The government of Equatorial Guinea has resigned after failing to meet its development targets, plunging the oil-rich nation into political uncertainty and forcing a re-evaluation of UK aid. For years, British taxpayers have poured millions into a country where the elite live in opulence while most citizens struggle on less than $2 a day. Now, with President Teodoro Obiang Nguema Mbasogo’s administration gone, the question is whether UK development money ever reached the people who needed it.
The collapse follows a damning report showing that despite vast oil revenues, Equatorial Guinea has made little progress on poverty, healthcare or education. Infant mortality remains among the highest in the world. One in three children is malnourished.

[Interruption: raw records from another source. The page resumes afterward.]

theorem takeRead_joins {s : State} {r : ReadRequest} (h : ∀ c ∈ runningCommit s, c.preset ≠ r.preset)
    (hroom : s.store.reads.length < 8) :
    takeRead r s = arbitrate { s with store := { s.store with reads := s.store.reads ++ [r] } } := by
  simp only [takeRead, forwardingBuffer_of_other h, if_neg (Nat.not_le.2 hroom)]
  rfl

/-- The state with one read in the queue. -/
def readQueued (r : ReadRequest) (s : State) : State := { s with store := { s.store with reads := [r] } }

theorem takeRead_of_empty_queue {s : State} {r : ReadRequest} (h : ∀ c ∈ runningCommit s, c.preset ≠ r.preset)
    (hserving : s.store.serving = none) (hreads : s.store.reads = []) :
    takeRead r s = arbitrateHead (answerHeads (readQueued r s)) := by
  rw [takeRead_joins h (by simp [hreads]), hreads, List.nil_append]
  exact arbitrate_of_not_serving (s := readQueued r s) hserving

/-- An idle array: a read of an EMPTY or BAD preset is answered and nothing follows (R113). -/
theorem takeRead_idle_flat {s : State} {r : ReadRequest} {e : EntryState} (hidle : s.store.running = none)
    (hserving : s.store.serving = none) (hreads : s.store.reads = []) (hops : s.store.ops = [])
    (hentry : s.store.directory[r.preset].state = e) (hflat : e = .empty ∨ e = .bad) :
    takeRead r s = answerRead r.tag (if e = .empty then .empty else .bad) s := by
  subst hentry
  have hstore : { s.store with reads := [] } = s.store := by rw [← hreads]
  rw [takeRead_of_empty_queue (by simp [runningCommit_of_idle hidle]) hserving hreads,
    answerHeads_of_one (s := readQueued r s) rfl hflat]
  refine (arbitrateHead_of_empty (by exact hidle) (by rfl) (by exact hops)).trans ?_
  simp only [readQueued, hstore]
  rfl

/-- An idle array goes to a read of a VALID preset (R113). -/
theorem takeRead_idle_valid {s : State} {r : ReadRequest} (hidle : s.store.running = none)
    (hserving : s.store.serving = none) (hreads : s.store.reads = [])
    (hvalid : s.store.directory[r.preset].state = .valid) :
    takeRead r s = { s with store := { s.store with serving := some r } } := by
  have hstore : { s.store with reads := [], serving := some r } = { s.store with serving := some r } := by
    rw [← hreads]
  rw [takeRead_of_empty_queue (by simp [runningCommit_of_idle hidle]) hserving hreads,
    answerHeads_of_held (s := readQueued r s) rfl (not_flat_of_valid hvalid),
    arbitrateHead_serves (u := readQueued r s) hidle rfl]
  simp only [readQueued, hstore]

/-- Behind a commit in ERASE or PROGRAM a read of a VALID preset asks for a suspension, below the limit (R114). -/
theorem takeRead_asks {s : State} {r : ReadRequest} {c : CommitRun} (hc : s.store.running = some (.commit c))
    (hpreset : c.preset ≠ r.preset) (hphase : c.phase ≠ .verify) (hon : c.suspended = false)
    (hserving : s.store.serving = none) (hreads : s.store.reads = []) (hwait : s.store.restartWait = false)
    (hvalid : s.store.directory[r.preset].state = .valid) :
    takeRead r s = { s with store := { s.store with
      reads := [r], running := some (.commit { c with asked := c.asked || decide (c.suspends < 8) }) } } := by
  rw [takeRead_of_empty_queue (by simp [runningCommit_of_commit hc, hpreset]) hserving hreads,
    answerHeads_of_held (s := readQueued r s) rfl (not_flat_of_valid hvalid)]
  by_cases hcount : c.suspends < 8
  · rw [arbitrateHead_asks (u := readQueued r s) hc hon (by simp [readQueued]) hphase hcount hwait]
    simp [readQueued, hcount]
  · rw [arbitrateHead_commit_goes_on (u := readQueued r s) hc hon (.inr (.inr (.inl (Nat.not_lt.1 hcount))))]
    simp [readQueued, hcount, ← hc]

/-! ### A suspension reached (R114) and the end of an array read (R113, R115) -/

/-- The state with a commit suspended and the suspension counted (R114). -/
def commitSuspended (c : CommitRun) (s : State) : State :=
  count .suspend { s with store := { s.store with
    running := some (.commit { c with suspended := true, asked := false, suspends := c.suspends + 1 }) } }

theorem suspensionReached_of_asked {s : State} {c : CommitRun} (hc : s.store.running = some (.commit c))
    (hasked : c.asked = true) (hon : c.suspended = false) (hphase : c.phase ≠ .verify) :
    suspensionReached s =
      if (answerHeads (commitSuspended c s)).store.reads.isEmpty then arbitrate (answerHeads (commitSuspended c s))
      else serveHead (answerHeads (commitSuspended c s)) := by
  simp only [suspensionReached, hc, hasked, hon, hphase, ne_eq, not_false_eq_true, and_self, if_true]
  rfl

theorem suspensionReached_of_no_reads {s : State} {c : CommitRun} (hc : s.store.running = some (.commit c))
    (hasked : c.asked = true) (hon : c.suspended = false) (hphase : c.phase ≠ .verify)
    (hreads : (answerHeads (commitSuspended c s)).store.reads = []) :
    suspensionReached s = arbitrate (answerHeads (commitSuspended c s)) := by
  rw [suspensionReached_of_asked hc hasked hon hphase, if_pos (by simp [hreads])]

theorem suspensionReached_of_read {s : State} {c : CommitRun} {r : ReadRequest} {rs : List ReadRequest}
    (hc : s.store.running = some (.commit c)) (hasked : c.asked = true) (hon : c.suspended = false)
    (hphase : c.phase ≠ .verify) (hreads : (answerHeads (commitSuspended c s)).store.reads = r :: rs) :
    suspensionReached s = { answerHeads (commitSuspended c s) with
      store := { (answerHeads (commitSuspended c s)).store with reads := rs, serving := some r } } := by
  rw [suspensionReached_of_asked hc hasked hon hphase, if_neg (by simp [hreads]), serveHead_of_cons hreads]

/-- The state with the array's read answered with a content (R113). -/
def readAnswered (r : ReadRequest) (x : Content) (s : State) : State :=
  { s with
    store := { s.store with serving := none }
    transit := { s.transit with answers := s.transit.answers ++ [{ tag := r.tag, kind := .content x }] } }

theorem arrayReadEnd_of_programmed {s : State} {r : ReadRequest} {x : Content} (hserving : s.store.serving = some r)
    (hpage : s.flash.presets[r.preset].body = .programmed x) : arrayReadEnd s = arbitrate (readAnswered r x s) := by
  simp only [arrayReadEnd, hserving, readPage, hpage]
  rfl

/-- Settles O35: the read request by what stands in the array, the suspension and the read's end, and the arbiter's
cases. -/
theorem readsAreServed : Obligations.ReadsAreServed := by
  refine ⟨fun s r rs htransit => ?_, ⟨fun s c r rs hc hasked hon hphase hreads hvalid => ?_,
    fun s r c x hserving hpage hreads hc hsuspended => ?_⟩,
    ⟨fun s r x hserving hpage => congrArg Host.Outcome.next (arrayReadEnd_of_programmed hserving hpage),
      fun s r rs htransit hother hroom => ?_, fun s c hc hasked hon hphase => ?_⟩,
    fun s => ⟨arbitrate_of_serving, fun hserving => ?_⟩⟩
  · intro taken answered
    have hexec : exec .presetReadRequest s = .next (takeRead r taken) :=
      congrArg Host.Outcome.next (presetReadRequest_of_cons htransit)
    rw [hexec]
    refine ⟨fun c hc hpreset => congrArg Host.Outcome.next (takeRead_forwarded (s := taken) hc hpreset),
      fun hother hfull => congrArg Host.Outcome.next (takeRead_refused (s := taken) hother hfull),
      fun hidle hserving hreads hops =>
        ⟨fun hempty => congrArg Host.Outcome.next
          (takeRead_idle_flat (s := taken) hidle hserving hreads hops hempty (.inl rfl)),
        fun hbad => congrArg Host.Outcome.next
          (takeRead_idle_flat (s := taken) hidle hserving hreads hops hbad (.inr rfl)),
        fun hvalid => congrArg Host.Outcome.next (takeRead_idle_valid (s := taken) hidle hserving hreads hvalid)⟩,
      fun c hc hpreset hphase hon hserving hreads hwait hvalid =>
        congrArg Host.Outcome.next (takeRead_asks (s := taken) hc hpreset hphase hon hserving hreads hwait hvalid)⟩
  · have hheads : answerHeads (commitSuspended c s) = commitSuspended c s :=
      answerHeads_of_held (s := commitSuspended c s) hreads (not_flat_of_valid hvalid)
    refine congrArg Host.Outcome.next
      ((suspensionReached_of_read hc hasked hon hphase (r := r) (rs := rs) (by rw [hheads]; exact hreads)).trans ?_)
    rw [hheads]
    rfl
  · exact congrArg Host.Outcome.next ((arrayReadEnd_of_programmed hserving hpage).trans
      ((arbitrate_of_no_reads (s := readAnswered r x s) rfl hreads).trans
        (arbitrateHead_resumes (u := readAnswered r x s) hc hsuspended (.inl hreads))))
  · exact congrArg Host.Outcome.next ((presetReadRequest_of_cons htransit).trans
      (takeRead_joins (s := readTaken rs s) hother hroom))
  · exact ⟨_, answerHeads_headsAnswered (commitSuspended c s),
      fun hreads => congrArg Host.Outcome.next (suspensionReached_of_no_reads hc hasked hon hphase hreads),
      fun r rs hreads => congrArg Host.Outcome.next (suspensionReached_of_read hc hasked hon hphase hreads)⟩
  · rw [arbitrate_of_not_serving hserving]
    refine ⟨answerHeads s, answerHeads_headsAnswered s, fun hidle => ⟨fun r rs => arbitrateHead_serves hidle,
      fun hreads => ⟨?_, fun op ops hwait hsafe hops => ?_⟩⟩,
      fun c hc => ⟨fun hsuspended => ⟨arbitrateHead_resumes (u := answerHeads s) hc hsuspended,
        fun r rs => arbitrateHead_serves_suspended (u := answerHeads s) hc hsuspended⟩,
        fun hon => ⟨fun hreads hphase hcount hwait =>
          arbitrateHead_asks (u := answerHeads s) hc hon hreads hphase hcount hwait,
          arbitrateHead_commit_goes_on (u := answerHeads s) hc hon⟩⟩,
      arbitrateHead_map_goes_on (u := answerHeads s)⟩
    · rintro (hwait | hsafe | hops)
      · exact arbitrateHead_stays_free (u := answerHeads s) hidle hreads (.inl hwait)
      · exact arbitrateHead_stays_free (u := answerHeads s) hidle hreads (.inr hsafe)
      · exact arbitrateHead_of_empty (u := answerHeads s) hidle hreads hops
    · exact (arbitrateHead_starts (u := answerHeads s) hidle hreads hwait hsafe).trans
        (startOperation_of_cons (s := answerHeads s) hops)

Meanwhile, the president’s son has spent hundreds of millions on private jets, luxury cars and a Malibu mansion. The resignation has triggered a review of the UK’s £12.9m aid programme to the country.
Foreign Office sources say the assistance was meant to boost governance and human rights. Yet critics argue it has propped up a corrupt regime. The Development Secretary has ordered an immediate assessment, with a decision on future funding expected within weeks.
The news comes as unions demand that aid be redirected to domestic programmes like the NHS and social care. But for many, this is a deeper story about what happens when oil wealth is captured by the few. The streets of Malabo are calm but tense.
Junior officials left government buildings with cardboard boxes. There is no clear successor. The resignation may be a theatrical move, a reshuffle or the start of a power struggle.
Either way, ordinary Ecuatoguineans are watching. They know that a change in faces does not always mean a change in fortunes. The UK’s aid review will decide whether Britain continues to write cheques for a country where the price of bread has doubled and the minimum wage is £50 a month.
For the people here, that is the real economy.